Where does the word "before" show up in the records? Copy every line that holds it.

# RECORDS SUPPLIED
■ ■ ■ ■ ■ ■ ■

/-- Interpolation over distinct points gives the value at 0 of a polynomial of degree below their number (R150, R160). -/
theorem interpAt_of_poly {P : F[X]} (hx : (slots.map Slot.x).Nodup) (hP : P.degree < slots.length)
    (h : ∀ sl ∈ slots, P.eval (B.φ sl.x) = B.φ (sl.vals.getD p 0)) :
    B.φ (Machine.interpAt (slots.map Slot.x) (bytesAt slots p)) = P.eval 0 := by
  rw [B.interpAt _ hx, ← B.eval_zero hx (by simpa using hP)]
  refine Finset.sum_congr rfl fun i hi => ?_
  have hi : i < slots.length := by simpa using hi
  have hbyte : B.φ ((bytesAt slots p).getD i 0x00#8) = P.eval (B.φ slots[i].x) := by
    simpa [bytesAt, hi] using (h _ (List.getElem_mem hi)).symm
  rw [hbyte]
  simp [hi]

/-- There is such a polynomial: the library's interpolant. -/
theorem exists_poly (hx : (slots.map Slot.x).Nodup) (p : Nat) :
    ∃ P : F[X], P.degree < slots.length ∧ ∀ sl ∈ slots, P.eval (B.φ sl.x) = B.φ (sl.vals.getD p 0) := by
  have hinj : Set.InjOn (fun sl : Slot => B.φ sl.x) slots.toFinset := fun sl hsl sl' hsl' he =>
    List.inj_on_of_nodup_map hx (List.mem_toFinset.1 hsl) (List.mem_toFinset.1 hsl') (B.inj.1 he)
  refine ⟨Lagrange.interpolate slots.toFinset (fun sl => B.φ sl.x) fun sl => B.φ (sl.vals.getD p 0), ?_, fun sl hsl => ?_⟩
  · exact (Lagrange.degree_interpolate_lt _ hinj).trans_le (WithBot.coe_le_coe.2 slots.toFinset_card_le)
  · exact Lagrange.eval_interpolate_at_node _ hinj (List.mem_toFinset.2 hsl)

end ByteField

/-- The same of a list of coefficients, no more than there are points. -/
theorem interpAt_of_hornerList {slots : List Slot} {p : Nat} {cs : List Byte} (hx : (slots.map Slot.x).Nodup)
    (hl : cs.length ≤ slots.length) (h : ∀ sl ∈ slots, sl.vals.getD p 0 = hornerList cs sl.x) :
    interpAt (slots.map Slot.x) (bytesAt slots p) = hornerList cs 0x00#8 := by
  obtain ⟨F, _, ⟨B⟩⟩ := byteField_exists
  have hdeg : (B.poly cs).degree < slots.length := (B.poly_degree_lt cs).trans_le (WithBot.coe_le_coe.2 hl)
  rw [← B.inj, ← B.poly_eval, B.zero, B.interpAt_of_poly hx hdeg fun sl hsl => by rw [B.poly_eval, h sl hsl]]

/-- Interpolation does not look at the order of the slots (R164): one polynomial goes through both lists. -/
theorem interpAt_perm {slots slots' : List Slot} (hx : (slots.map Slot.x).Nodup) (hp : slots'.Perm slots) (p : Nat) :
    interpAt (slots'.map Slot.x) (bytesAt slots' p) = interpAt (slots.map Slot.x) (bytesAt slots p) := by
  obtain ⟨F, _, ⟨B⟩⟩ := byteField_exists
  obtain ⟨P, hP, h⟩ := B.exists_poly hx p
  have hx' : (slots'.map Slot.x).Nodup := (hp.map _).nodup_iff.2 hx
  rw [← B.inj, B.interpAt_of_poly hx hP h,
    B.interpAt_of_poly hx' (by rwa [hp.length_eq]) fun sl hsl => h sl (hp.subset hsl)]

/-- The line through the values of a quadratic polynomial at two points, by its own coefficients (R162). -/
theorem hornerList_line_eq (b a1 a2 : Byte) {x1 x2 x : Byte} (hx : x = x1 ∨ x = x2) :
    hornerList [gadd b (gmul a2 (gmul x1 x2)), gadd a1 (gmul a2 (gadd x1 x2))] x = hornerList [b, a1, a2] x := by
  obtain ⟨F, _, ⟨B⟩⟩ := byteField_exists
  rw [← B.inj, B.hornerList, B.hornerList]
  simp only [List.length_cons, List.length_nil, Finset.sum_range_succ, Finset.sum_range_zero, List.getD_cons_zero,
    List.getD_cons_succ, B.add, B.mul]
  obtain rfl | rfl := hx
  · linear_combination B.add_self (B.φ a2 * B.φ x * B.φ x2)
  · linear_combination B.add_self (B.φ a2 * B.φ x1 * B.φ x)

/-! ## The checks of the three commands -/

theorem firstFault_xchecks_eq_none {s : State} : firstFault s.xchecks = none ↔ usablePoints (s.slots.map Slot.x) := by
  show _ ↔ usablePoints s.xs
  simp [firstFault_eq_none, State.xchecks, usablePoints, List.forall_mem_ne']

/-- The fault of unusable points: a point `0x00` before two equal ones (R155). -/
theorem firstFault_xchecks_of_unusable {s : State} {code : Byte} (h : (code = 8#8 ∧ 0x00#8 ∈ s.slots.map Slot.x) ∨
    (code = 7#8 ∧ 0x00#8 ∉ s.slots.map Slot.x ∧ ¬ (s.slots.map Slot.x).Nodup)) :
    ∃ f : FaultCode, f.code = code ∧ firstFault s.xchecks = some f := by
  obtain ⟨rfl, hz⟩ | ⟨rfl, hz, hd⟩ := h
  · have hz : 0x00#8 ∈ s.xs := hz
    exact ⟨.reservedX, rfl, by simp [State.xchecks, firstFault_cons, hz]⟩
  · have hz : 0x00#8 ∉ s.xs := hz
    have hd : ¬ s.xs.Nodup := hd
    exact ⟨.duplicateX, rfl, by simp [State.xchecks, firstFault_cons, hz, hd]⟩

theorem cnt_ne_zero {s : State} (hs : s.slots ≠ []) : s.cnt ≠ 0 := mt List.length_eq_zero_iff.1 hs

theorem slen_zero_eq {s : State} {len : Nat} (hs : s.slots ≠ []) (hl : ∀ sl ∈ s.slots, sl.vals.length = len) :
    s.slen 0 = len := by
  obtain ⟨sl, rest, h⟩ := List.exists_cons_of_ne_nil hs
  exact (State.slen_of_getElem? (sl := sl) (by simp [h])).trans (hl sl (by simp [h]))

/-- LBASIS of an open slot leaves the checks on the points to make. -/
theorem lbasis_checks {s : State} {rn rd i : Fin 16} (hne : rn ≠ rd) (hv : s.shv = true) (hi : i.val < s.slots.length) :
    firstFault (checksOf s (.lbasis rn rd i)) = firstFault s.xchecks := by
  have hopen : ¬ s.cnt ≤ i.val := hi.not_ge
  have hcnt : s.cnt ≠ 0 := by omega
  simp [checksOf, firstFault_cons, hne, hv, hopen, hcnt]

/-- INTERP of a byte that every slot has leaves the checks on the points to make. -/
theorem interp_checks {s : State} (rd : Fin 16) {pos : Half} (hv : s.shv = true) (hs : s.slots ≠ [])
    (hp : ∀ sl ∈ s.slots, pos.toNat < sl.vals.length) :
    firstFault (checksOf s (.interp rd pos)) = firstFault s.xchecks := by
  have hany : ¬ ∃ sl ∈ s.slots, sl.vals.length ≤ pos.toNat := fun ⟨sl, hsl, hle⟩ => (hp sl hsl).not_ge hle
  simp [checksOf, firstFault_cons, hv, cnt_ne_zero hs, hany]

/-- RECOVER of slots of one length leaves the checks on the points to make. -/
theorem recover_checks {s : State} {len : Nat} (hv : s.shv = true) (hs : s.slots ≠ [])
    (hl : ∀ sl ∈ s.slots, sl.vals.length = len) : firstFault (checksOf s .recover) = firstFault s.xchecks := by
  have hany : ¬ ∃ sl ∈ s.slots, ¬ sl.vals.length = s.slen 0 := by
    rintro ⟨sl, hsl, hne⟩
    exact hne ((hl sl hsl).trans (slen_zero_eq hs hl).symm)
  simp [checksOf, firstFault_cons, hv, cnt_ne_zero hs, hany]

/-! ## What they leave -/

theorem exec_lbasis {s : State} {rn rd i : Fin 16} (hne : rn ≠ rd) (hv : s.shv = true) (hi : i.val < s.slots.length)
    (hx : usablePoints (s.slots.map Slot.x)) :
    exec (.lbasis rn rd i) s =
      .next ({ s with r := (s.r.set rn (num s.xs i)).set rd (den s.xs i) }.afterOk (num s.xs i ++ den s.xs i)) := by
  rw [exec_of_pass ((lbasis_checks hne hv hi).trans (firstFault_xchecks_eq_none.2 hx)) (Nat.zero_le _), State.succeed_eq]
  rfl

theorem exec_interp {s : State} (rd : Fin 16) {pos : Half} (hv : s.shv = true) (hs : s.slots ≠ [])
    (hp : ∀ sl ∈ s.slots, pos.toNat < sl.vals.length) (hx : usablePoints (s.slots.map Slot.x)) :
    exec (.interp rd pos) s =
      .next ({ s with r := s.r.set rd (s.interp pos.toNat) }.afterOk ((s.interp pos.toNat).setWidth 16)) := by
  rw [exec_of_pass ((interp_checks rd hv hs hp).trans (firstFault_xchecks_eq_none.2 hx)) (Nat.zero_le _), State.succeed_eq]
  rfl

theorem exec_recover {s : State} {len : Nat} (hv : s.shv = true) (hs : s.slots ≠ [])
    (hl : ∀ sl ∈ s.slots, sl.vals.length = len) (hx : usablePoints (s.slots.map Slot.x)) :
    exec .recover s =
      .next ({ s with secv := true, sec := (List.range len).map s.interp }.afterOk (BitVec.ofNat 16 len)) := by
  rw [exec_of_pass ((recover_checks hv hs hl).trans (firstFault_xchecks_eq_none.2 hx)) (Nat.zero_le _), State.succeed_eq,
    ← slen_zero_eq hs hl]
  rfl

/-! ## Shares of one split -/

/-- Slots as a split with threshold `k` leaves them, in any number and order; none has the point `0x00` (R137). -/
def SharesOf (sec rnd : List Byte) (k : Nat) (slots : List Slot) : Prop :=
  ∀ sl ∈ slots, sl.x ≠ 0x00#8 ∧ sl = shareSlot sec rnd k sl.x

theorem sharesOf_split {k n : Byte} {s t : State} (hv : s.secv = true) (hs : s.sec ≠ []) (hk : 1 ≤ k.toNat)
    (hkn : k.toNat ≤ n.toNat) (hn : n.toNat ≤ 16) (hd : s.sec.length * (k.toNat - 1) ≤ s.rnd.length)
    (he : exec (.split k n) s = .next t) : SharesOf s.sec s.rnd k.toNat t.slots := by
  obtain ⟨t', he', -, hslots, -⟩ := exec_split hv hs hk hkn hn hd
  obtain rfl : t' = t := by simpa [he'] using he
  intro sl hsl
  obtain ⟨j, hj, rfl⟩ := List.mem_map.1 (hslots ▸ hsl)
  have hj : j < n.toNat := List.mem_range.1 hj
  refine ⟨fun hz => ?_, rfl⟩
  have hz : (j + 1) % 256 = 0 := congrArg BitVec.toNat hz
  omega

section

variable {sec rnd : List Byte} {k : Nat} {slots : List Slot}

theorem SharesOf.subset {slots' : List Slot} (h : SharesOf sec rnd k slots) (hsub : ∀ sl ∈ slots', sl ∈ slots) :
    SharesOf sec rnd k slots' := fun sl hsl => h sl (hsub sl hsl)
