-- ==== Sys2Proof/Machine/Core.lean ====
section
/-! DEFINITION. The machine as the host runs it. -/

def Sys2Proof.core : Host.Core := { State := Sys2Proof.Machine.State, Fault := Sys2Proof.Machine.Fault, Refusal := Sys2Proof.Machine.Refusal, step := Sys2Proof.Machine.step, reset := Sys2Proof.Machine.State.reset }
end

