/-- R185: a block store puts V0 onwards at I onwards and leaves every other byte. -/
theorem storeRegs_read {s : State} (hm : Memory.wf s.params.font s.mem) (n : Nat) (hn : n ≤ 16) :
    (∀ r, r < n → (s.storeRegs n).memRead (s.indexAddr r) = s.getV (BitVec.ofNat 4 r)) ∧
    (∀ a, a < 4096 → (∀ r, r < n → a ≠ s.indexAddr r) → (s.storeRegs n).memRead a = s.memRead a) := by
  induction n with
  | zero => exact ⟨fun r hr => by omega, fun a _ _ => rfl⟩
  | succ n ih =>
    obtain ⟨h1, h2⟩ := ih (by omega)
    have hf := storeRegs_frame s n
    have hw := storeRegs_wf hm n
    rw [storeRegs_succ]
    generalize s.storeRegs n = u at *
    have hI : u.I = s.I := by rw [hf]
    have hp : u.params = s.params := by rw [hf]
    have hV : ∀ q, u.getV q = s.getV q := by intro q; rw [hf]; rfl
    have hia : ∀ r, u.indexAddr r = s.indexAddr r := by intro r; simp [indexAddr, hI]
    have hw' : Memory.wf u.params.font u.mem := by rw [hp]; exact hw
    simp only [indexWrite, hia, hV]
    constructor
    · intro r hr
      rw [memRead_memWrite hw']
      by_cases e : r = n
      · subst e; simp
      · rw [if_neg, h1 r (by omega)]; simp [indexAddr]; omega
    · intro a ha hne
      rw [memRead_memWrite hw', if_neg, h2 a ha fun r hr => hne r (by omega)]
      have := hne n (by omega)
      simp [indexAddr] at *; omega

/-- R186: a block load takes the first `n` registers from I onwards and leaves the others. -/
theorem loadRegs_read (s : State) (n : Nat) (hn : n ≤ 16) (r : RegIdx) :
    (s.loadRegs n).getV r = if r.toNat < n then s.memRead (s.indexAddr r.toNat) else s.getV r := by
  induction n with
  | zero => rfl
  | succ n ih =>
    have ih := ih (by omega)
    have hf := loadRegs_frame s n
    rw [loadRegs_succ]
    generalize s.loadRegs n = u at *
    have hi : u.indexRead n = s.memRead (s.indexAddr n) := by rw [hf]; rfl
    rw [getV_setV, hi, ih]
    by_cases e : r = BitVec.ofNat 4 n
    · subst e; simp [Nat.mod_eq_of_lt (show n < 16 by omega)]
    · have : r.toNat ≠ n := fun h => e (by rw [← h]; simp)
      rw [if_neg e]
      by_cases h : r.toNat < n
      · rw [if_pos h, if_pos (by omega)]
      · rw [if_neg h, if_neg (by omega)]

/-! ### Timers -/

theorem countDown_toNat (v : Byte) : (countDown v).toNat = v.toNat - 1 := by
  unfold countDown
  split
  · next h => simp [h]
  · next h =>
    have h' : v.toNat ≠ 0 := fun e => h (BitVec.eq_of_toNat_eq e)
    rw [BitVec.toNat_sub_of_le (by simp [BitVec.le_def]; omega)]
    rfl

/-- R223, R225: what `n` timer ticks do. -/
theorem runTimerTicks_spec (n : Nat) (s : State) :
    (runTimerTicks n s).DT.toNat = s.DT.toNat - n ∧ (runTimerTicks n s).ST.toNat = s.ST.toNat - n ∧
      (runTimerTicks n s).timerDone = s.timerDone + n ∧
      (runTimerTicks n s).tone = (if n = 0 then s.tone else (runTimerTicks n s).ST != 0#8) ∧
      runTimerTicks n s =
        { s with DT := (runTimerTicks n s).DT, ST := (runTimerTicks n s).ST, tone := (runTimerTicks n s).tone,
                 timerDone := (runTimerTicks n s).timerDone } := by
  induction n generalizing s with
  | zero => simp [runTimerTicks]
  | succ n ih =>
    obtain ⟨h1, h2, h3, h4, h5⟩ := ih { s.timerTick with timerDone := s.timerDone + 1 }
    simp only [runTimerTicks]
    refine ⟨?_, ?_, ?_, ?_, ?_⟩
    · rw [h1]; simp [countDown_toNat]; omega
    · rw [h2]; simp [countDown_toNat]; omega
    · rw [h3]; simp only; omega
    · rw [h4]
      by_cases hn : n = 0
      · subst hn; simp [runTimerTicks]
      · simp [hn]
    · generalize runTimerTicks n { s.timerTick with timerDone := s.timerDone + 1 } = u at h5 ⊢
      rw [h5]; rfl

/-- R223, R224: what follows the instruction tick of a step changes nothing but the timers, `tone` and the Timing Controller's
fields. -/
theorem retire_frame (s : State) :
    s.retire.instrDone = s.instrDone + 1 ∧
      s.retire = { s with DT := s.retire.DT, ST := s.retire.ST, tone := s.retire.tone, tTotal := s.retire.tTotal,
                          instrDone := s.retire.instrDone, timerDone := s.retire.timerDone } := by
  obtain ⟨-, -, -, -, h5⟩ := runTimerTicks_spec (if s.countInstr.instrOwed = 0 then s.countInstr.timerOwed else 0) s.countInstr
  unfold retire
  generalize runTimerTicks _ s.countInstr = u at h5 ⊢
  constructor
  · rw [h5]; rfl
  · rw [h5]; rfl

/-! ### Bytes stored at ascending addresses -/

/-- Storing bytes changes nothing but memory. -/
theorem memWriteList_frame (s : State) (a : Nat) (bs : List Byte) :
    s.memWriteList a bs = { s with mem := (s.memWriteList a bs).mem } := by
  induction bs generalizing s a with
  | nil => rfl
  | cons b rest ih =>
    have h := ih (s.memWrite a b) (a + 1)
    simp only [memWriteList]
    generalize (s.memWrite a b).memWriteList (a + 1) rest = u at h ⊢
    rw [h]; rfl

/-- Storing bytes keeps the canonical form of memory. -/
theorem memWriteList_wf {s : State} (hm : Memory.wf s.params.font s.mem) (a : Nat) (bs : List Byte) :
    Memory.wf s.params.font (s.memWriteList a bs).mem := by
  induction bs generalizing s a with
  | nil => exact hm
  | cons b rest ih => simpa [memWriteList] using ih (s := s.memWrite a b) (memWrite_wf hm a b) (a + 1)

/-- Bytes stored below the top of memory are read back, and every other byte is as before. -/
theorem memRead_memWriteList {s : State} (hm : Memory.wf s.params.font s.mem) (a : Nat) (bs : List Byte)
    (hb : a + bs.length ≤ 4096) (k : Nat) (hk : k < 4096) :
    (s.memWriteList a bs).memRead k =
      if h : a ≤ k ∧ k - a < bs.length then bs[k - a]'h.2 else s.memRead k := by
  induction bs generalizing s a with
  | nil => simp [memWriteList]
  | cons b rest ih =>
    simp only [List.length_cons] at hb
    rw [memWriteList, ih (s := s.memWrite a b) (memWrite_wf hm a b) (a + 1) (by omega)]
    by_cases h1 : a + 1 ≤ k ∧ k - (a + 1) < rest.length
    · have h2 : a ≤ k ∧ k - a < (b :: rest).length := by simp only [List.length_cons]; omega
      have e : k - a = k - (a + 1) + 1 := by omega
      rw [dif_pos h1, dif_pos h2]
      simp only [e, List.getElem_cons_succ]
    · rw [dif_neg h1, memRead_memWrite hm]
      by_cases h3 : k = a
      · subst h3; simp
      · have h2 : ¬(a ≤ k ∧ k - a < (b :: rest).length) := by simp only [List.length_cons]; omega
        rw [dif_neg h2, if_neg (by omega)]

end Sys2Proof.Machine.State

namespace Sys2Proof.Machine

/-! ### Outcomes -/

@[simp] theorem mapNext_next (f : State → State) (s : State) : mapNext f (.next s) = .next (f s) := rfl

@[simp] theorem onNext_next (f : State → Result) (s : State) : onNext (.next s) f = f s := rfl

/-- A mapped outcome is a next state exactly where the outcome is one. -/
theorem mapNext_eq_next {f : State → State} {o : Result} {t : State} (h : mapNext f o = .next t) :
    ∃ u, o = .next u ∧ t = f u := by
  cases o with
  | next u => exact ⟨u, rfl, by simpa using h.symm⟩
  | fault r => cases r
  | refused r => simp [mapNext] at h

/-- A continued outcome is a next state exactly where both parts are. -/
theorem onNext_eq_next {f : State → Result} {o : Result} {t : State} (h : onNext o f = .next t) :
    ∃ u, o = .next u ∧ f u = .next t := by
  cases o with
  | next u => exact ⟨u, rfl, h⟩
  | fault r => cases r
  | refused r => simp [onNext] at h

/-! ### Pixels -/

/-- R143: flipping a pixel inverts it and leaves every other one. -/
theorem pixelAt_flipPixel (g : Grid) (x y x' y' : Nat) :
    pixelAt (flipPixel g x y) x' y' =
      (pixelAt g x' y' != decide (x' % 64 = x % 64 ∧ y' % 32 = y % 32)) := by
  unfold flipPixel
  by_cases hy : y' % 32 = y % 32
  · by_cases hx : x' % 64 = x % 64
    · simp [pixelAt, hx, hy]
    · simp [pixelAt, hx, hy, Ne.symm hx]
  · simp [pixelAt, hy, Ne.symm hy]

/-- The display is determined by its pixels. -/
theorem grid_ext {g h : Grid} (e : ∀ x y, x < 64 → y < 32 → pixelAt g x y = pixelAt h x y) : g = h := by
  refine Vector.ext fun y hy => Vector.ext fun x hx => ?_
  have := e x y hx hy
  simpa [pixelAt, Nat.mod_eq_of_lt hx, Nat.mod_eq_of_lt hy] using this

end Sys2Proof.Machine
end

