/-! ### The BCD store (R184) -/

/-- The last of three indexed writes that reaches an address gives its byte; where none does, it is as before. -/
theorem memRead_indexWrite_three (hm : Memory.wf s.params.font s.mem) (a b c : Byte) (k : Nat) :
    (((s.indexWrite 0 a).indexWrite 1 b).indexWrite 2 c).memRead k =
      if k % 4096 = s.indexAddr 2 then c
      else if k % 4096 = s.indexAddr 1 then b
      else if k % 4096 = s.indexAddr 0 then a
      else s.memRead k := by
  have hm1 := indexWrite_wf hm 0 a
  have hm2 := indexWrite_wf hm1 1 b
  simp only [memRead_indexWrite hm2, memRead_indexWrite hm1, memRead_indexWrite hm, indexAddr_indexWrite]

/-! ### Block moves (R185, R186) -/

theorem memRead_storeRegs (hm : Memory.wf s.params.font s.mem) {n : Nat} (hn : n ≤ 16) {r : RegIdx} (hr : r.toNat < n) :
    (s.storeRegs n).memRead (s.indexAddr r.toNat) = s.getV r := by
  obtain ⟨hstored, -⟩ := storeRegs_read hm n hn
  rw [hstored _ hr, BitVec.ofNat_toNat, BitVec.setWidth_eq]

theorem storeRegs_sameBytesBut (hm : Memory.wf s.params.font s.mem) {n : Nat} (hn : n ≤ 16) :
    sameBytesBut ((List.range n).map s.indexAddr) s (s.storeRegs n) := by
  obtain ⟨-, hkept⟩ := storeRegs_read hm n hn
  intro a ha hout
  exact hkept a ha fun r hr e => hout (List.mem_map.2 ⟨r, List.mem_range.2 hr, e.symm⟩)

/-- R185: the instruction's frame, from that of its stores. -/
theorem storeRegs_setI_advance (s : State) (n : Nat) (a : Word) :
    ((s.storeRegs n).setI a).advance = ({ s with mem := (s.storeRegs n).mem, I := a } : State).advance :=
  congrArg (fun u => (u.setI a).advance) (s.storeRegs_frame n)

/-- R186: the instruction's frame, from that of its loads. -/
theorem loadRegs_setI_advance (s : State) (n : Nat) (a : Word) :
    ((s.loadRegs n).setI a).advance = ({ s with V := (s.loadRegs n).V, I := a } : State).advance :=
  congrArg (fun u => (u.setI a).advance) (s.loadRegs_frame n)

theorem indexAfterBlock_of_unchanged (h : s.params.indexPolicy = .unchanged) (x : RegIdx) : s.indexAfterBlock x = s.I := by
  simp [indexAfterBlock, h]

theorem indexAfterBlock_toNat_of_increment (h : s.params.indexPolicy = .increment) (x : RegIdx) :
    (s.indexAfterBlock x).toNat = (s.I.toNat + x.toNat + 1) % 65536 := by
  simp only [indexAfterBlock, h, BitVec.toNat_add, BitVec.toNat_ofNat]
  omega

end State

/-- R184: the three digits of a byte. -/
theorem bcdDigits_toNat (v : Byte) :
    (bcdDigits v).1.toNat = v.toNat / 100 ∧ (bcdDigits v).2.1.toNat = v.toNat / 10 % 10 ∧
      (bcdDigits v).2.2.toNat = v.toNat % 10 := by
  simp only [bcdDigits, BitVec.toNat_ofNat]
  omega

/-! ### The statements -/

/-- Settles O52: the stores from their reads, I from its policy, and the rest from the stores' frame. -/
theorem blockStoreCopiesRegistersToMemory : Obligations.BlockStoreCopiesRegistersToMemory := by
  intro x s strict hm
  have hn : x.toNat + 1 ≤ 16 := x.isLt
  have hframe := s.storeRegs_setI_advance (x.toNat + 1) (s.indexAfterBlock x)
  refine ⟨decodeWord_encode strict (i := .ldStore x) rfl, _, rfl, fun r hr => ?_, State.storeRegs_sameBytesBut hm hn,
    fun h => State.indexAfterBlock_of_unchanged h x, fun h => State.indexAfterBlock_toNat_of_increment h x, ?_⟩
  · exact State.memRead_storeRegs hm hn (by omega)
  · rw [hframe]
    exact ⟨State.advance_pc _, fun _ _ => rfl, rfl⟩

/-- Settles O53: the loads from their reads, I from its policy, and the rest from the loads' frame. -/
theorem blockLoadCopiesMemoryToRegisters : Obligations.BlockLoadCopiesMemoryToRegisters := by
  intro x s strict
  have hn : x.toNat + 1 ≤ 16 := x.isLt
  have hframe := s.loadRegs_setI_advance (x.toNat + 1) (s.indexAfterBlock x)
  refine ⟨decodeWord_encode strict (i := .ldLoad x) rfl, _, rfl, fun r => ?_,
    fun h => State.indexAfterBlock_of_unchanged h x, fun h => State.indexAfterBlock_toNat_of_increment h x, ?_⟩
  · simpa [Nat.lt_succ_iff] using s.loadRegs_read _ hn r
  · rw [hframe]
    exact ⟨State.advance_pc _, fun _ => rfl, rfl⟩

/-- Settles O51: the three addresses differ, so each keeps its digit. -/
theorem bcdStoresThreeDigits : Obligations.BcdStoresThreeDigits := by
  intro x s strict hm
  obtain ⟨hhundreds, htens, hunits⟩ := bcdDigits_toNat (s.getV x)
  refine ⟨decodeWord_encode strict (i := .ldB x) rfl, _, rfl, ?_, ?_, ?_, fun a ha hout => ?_, State.advance_pc _,
    fun _ _ => rfl, rfl⟩
  · simpa [State.memRead_indexWrite_three hm, State.indexAddr_inj] using hhundreds
  · simpa [State.memRead_indexWrite_three hm, State.indexAddr_inj] using htens
  · simpa [State.memRead_indexWrite_three hm] using hunits
  · obtain ⟨h0, h1, h2⟩ : a ≠ s.indexAddr 0 ∧ a ≠ s.indexAddr 1 ∧ a ≠ s.indexAddr 2 := by simpa using hout
    rw [State.memRead_advance, State.memRead_indexWrite_three hm, Nat.mod_eq_of_lt ha, if_neg h2, if_neg h1, if_neg h0]

/-- Settles O50: each is one write to I. -/
theorem indexInstructionsWriteI : Obligations.IndexInstructionsWriteI := fun nnn x s strict =>
  ⟨decodeWord_encode strict (i := .ldI nnn) rfl, decodeWord_encode strict (i := .addI x) rfl,
    decodeWord_encode strict (i := .ldF x) rfl, exists_indexSet rfl (zext16_toNat nnn),
    exists_indexSet rfl (add_setWidth_toNat s.I (s.getV x)), exists_indexSet rfl (glyphAddr_toNat (s.getV x))⟩

end Sys2Proof.Machine
end

section
/-! SUPPORT. Proofs of the Timing Controller's statements: the two clocks, the run-loop iteration and the step as one
iteration (60_exceptions.md R206, R207, R222 to R225). -/

namespace Sys2Proof.Machine

/-! ### Ticks -/

/-- Settles O18, from the countdown of one timer. -/
theorem timerTickCountsBothTimersDown : Obligations.TimerTickCountsBothTimersDown := by
  intro s
  refine ⟨State.countDown_toNat s.DT, State.countDown_toNat s.ST, ?_, rfl⟩
  simp [← BitVec.toNat_inj]

theorem instrTick_of_halted {s : State} (h : s.halted = true) : instrTick s = .next s := if_pos h

/-- R206: while halted, instruction ticks are counted and do nothing else. -/
theorem runInstrTicks_of_halted (n : Nat) {s : State} (h : s.halted = true) :
    runInstrTicks n s = .next { s with instrDone := s.instrDone + n } := by
  induction n generalizing s with
  | zero => rfl
  | succ n ih =>
    rw [runInstrTicks, instrTick_of_halted h, onNext_next, ih (by exact h), Nat.add_right_comm, Nat.add_assoc]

■ ■ ■ ■ ■ ■ ■

# ANSWER TO THE EXERCISE
/-- The fault of unusable points: a point `0x00` before two equal ones (R155). -/
/-- Bytes stored below the top of memory are read back, and every other byte is as before. -/
/-- The last of three indexed writes that reaches an address gives its byte; where none does, it is as before. -/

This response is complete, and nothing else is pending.